Pollution Affects Penguins In Antarctica

By Hannah Lozada

Pollution has sadly made its way to penguins in Antarctica. A colony of 41 dead emperor penguin chicks were discovered in Atka Bay by researchers; their deaths were presumably caused by the microplastics found in the waters.

Scientists examined the stomachs of the dead chicks to determine the amount of contamination in their food sources. They found 85 plastic particles that were 0.5 millimeters in length. The great news was that these particles actually weren’t microplastics. The contamination consisted of animal and plant matter: fibers from clothes, or airborne particles. The researchers also found no evidence of synthetic polymers in the chicks. 

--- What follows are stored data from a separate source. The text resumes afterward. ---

-- ==== Sys2Proof/Certificates/Slice0/Obligations.lean ====
section
/-! DEFINITION. The statements for the provers. Each docstring names the rule or the section of spec/ it formalises, and
the log entry where it rests on a choice of the model's. `len` is an instruction's length in bytes. -/

open Sys2Proof Sys2Proof.Machine

/-! ## Encoding -/

/-- Decoding an encoded well-formed instruction gives it back, at every value of every operand, whatever bytes follow
(30_encoding.md sections 1 to 6). -/
def Obligations.DecodeEncodeRoundTrip : Prop :=
  ∀ (i : Instr) (rest : List Byte), i.wf = true → decode (encode i ++ rest) = .instr i

/-- Whatever decodes to an instruction decodes to a well-formed one that is no longer than the bytes given
(30_encoding.md sections 1 and 6). -/
def Obligations.DecodedInstructionIsWellFormed : Prop :=
  ∀ (bytes : List Byte) (i : Instr), decode bytes = .instr i → i.wf = true ∧ i.length ≤ bytes.length

/-- Decoding depends on no byte after the instruction (30_encoding.md section 1). -/
def Obligations.DecodingReadsOnlyItsLength : Prop :=
  ∀ (bytes rest : List Byte) (i : Instr), decode bytes = .instr i → decode (bytes.take i.length ++ rest) = .instr i

/-- The match and mask of 30_encoding.md section 6 (R331's table) name the row, after any legacy prefixes. What decodes
from bytes that begin with VEX or EVEX is of the row they meet. And bytes that meet a row's match and mask, with zeroing
only where R341 allows it, whose operand bytes are all there and end within 15 bytes, decode to that row with those
prefixes and that length, whatever the bits the mask leaves free: R, X, B, R' and an extension bit that no operand uses. -/
def Obligations.DecodedRowMatchesBitPattern : Prop :=
  ∀ (pre : List LegacyPrefix) (b0 b1 b2 b3 b4 : Byte) (bytes : List Byte),
    (∀ i, b0 = 0xC4#8 ∨ b0 = 0x62#8 →
      decode (pre.map LegacyPrefix.byte ++ b0 :: b1 :: b2 :: b3 :: b4 :: bytes) = .instr i →
      ∀ n, i.row = n ↔ Instr.rowMatches n (b0 ++ b1 ++ b2 ++ b3 ++ b4) = true) ∧
    (Instr.rowMatches 1 (b0 ++ b1 ++ b2 ++ b3 ++ b4) = true →
      tailLength (b4 :: bytes) ≤ (b4 :: bytes).length → pre.length + 4 + tailLength (b4 :: bytes) ≤ 15 →
      ∃ i, decode (pre.map LegacyPrefix.byte ++ b0 :: b1 :: b2 :: b3 :: b4 :: bytes) = .instr i ∧ i.row = 1 ∧
        i.pre = pre ∧ i.length = pre.length + 4 + tailLength (b4 :: bytes)) ∧
    (∀ n, 2 ≤ n → Instr.rowMatches n (b0 ++ b1 ++ b2 ++ b3 ++ b4) = true →
      (b3.getLsbD 7 = true → (bytes.getD 0 0).extractLsb' 6 2 = 0b11#2 ∧ b3.extractLsb' 0 3 ≠ 0b000#3) →
      tailLength bytes ≤ bytes.length → pre.length + 5 + tailLength bytes ≤ 15 →
      ∃ i, decode (pre.map LegacyPrefix.byte ++ b0 :: b1 :: b2 :: b3 :: b4 :: bytes) = .instr i ∧ i.row = n ∧
        i.pre = pre ∧ i.length = pre.length + 5 + tailLength bytes)

/-- An extension bit that no operand uses may have either value: X (bit 6 of the byte after C4 or 62: 30_encoding.md
section 2, R302, and section 3, R305) in the register form of VEXTRACTF128 (30_encoding.md section 4, R313) and in a
memory form without SIB byte, and B (bit 5) in the RIP-relative form and in the form with no base (20_memory.md section
5, R221; log 14). -/
def Obligations.UnusedExtensionBitsAreIgnored : Prop :=
  ∀ (pre : List LegacyPrefix) (p p1 p2 op : Byte) (bytes : List Byte),
    (((bytes.getD 1 0).extractLsb' 6 2 = 0b11#2 ∨ (bytes.getD 1 0).extractLsb' 0 3 ≠ 0b100#3 →
      decode (pre.map LegacyPrefix.byte ++ 0xC4#8 :: (p ^^^ 0x40#8) :: p1 :: bytes) =
        decode (pre.map LegacyPrefix.byte ++ 0xC4#8 :: p :: p1 :: bytes)) ∧
    (noBase (bytes.drop 1) →
      decode (pre.map LegacyPrefix.byte ++ 0xC4#8 :: (p ^^^ 0x20#8) :: p1 :: bytes) =
        decode (pre.map LegacyPrefix.byte ++ 0xC4#8 :: p :: p1 :: bytes))) ∧
    ((bytes.getD 0 0).extractLsb' 6 2 ≠ 0b11#2 ∧ (bytes.getD 0 0).extractLsb' 0 3 ≠ 0b100#3 →
      decode (pre.map LegacyPrefix.byte ++ 0x62#8 :: (p ^^^ 0x40#8) :: p1 :: p2 :: op :: bytes) =
        decode (pre.map LegacyPrefix.byte ++ 0x62#8 :: p :: p1 :: p2 :: op :: bytes)) ∧
    (noBase bytes →
      decode (pre.map LegacyPrefix.byte ++ 0x62#8 :: (p ^^^ 0x20#8) :: p1 :: p2 :: op :: bytes) =
        decode (pre.map LegacyPrefix.byte ++ 0x62#8 :: p :: p1 :: p2 :: op :: bytes))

Despite the positive news, the fate of the penguins remains unsolved. The increase of microplastics can be caused by tourists and commercial fishing, and the northern currents could also transfer lots of pollution to Antarctica. 

Pollution is also causing climate change. Antarctica is losing more and more ice, which is seriously affecting the penguin’s habitat. Without ice to stand on, emperor adults and chicks will drown in the water and be consumed by their predators.

Penguins are very important for the food chain. They hunt fish, squid, and krill.  They are prey for leopard seals and sharks. The increase of trash filling the ocean could infect the penguin’s food source. Without penguins, the population of seafood would heavily increase, and the amount of seals and sharks would decrease. 

To decrease the amount of litter being released into the water, people need to start recycling and disposing trash properly. People need to stop littering and they need to throw their trash away in garbage bins. Thankfully, researchers are recording the trash contamination at Atka Bay on a daily basis, and seeing if it is affecting the penguins.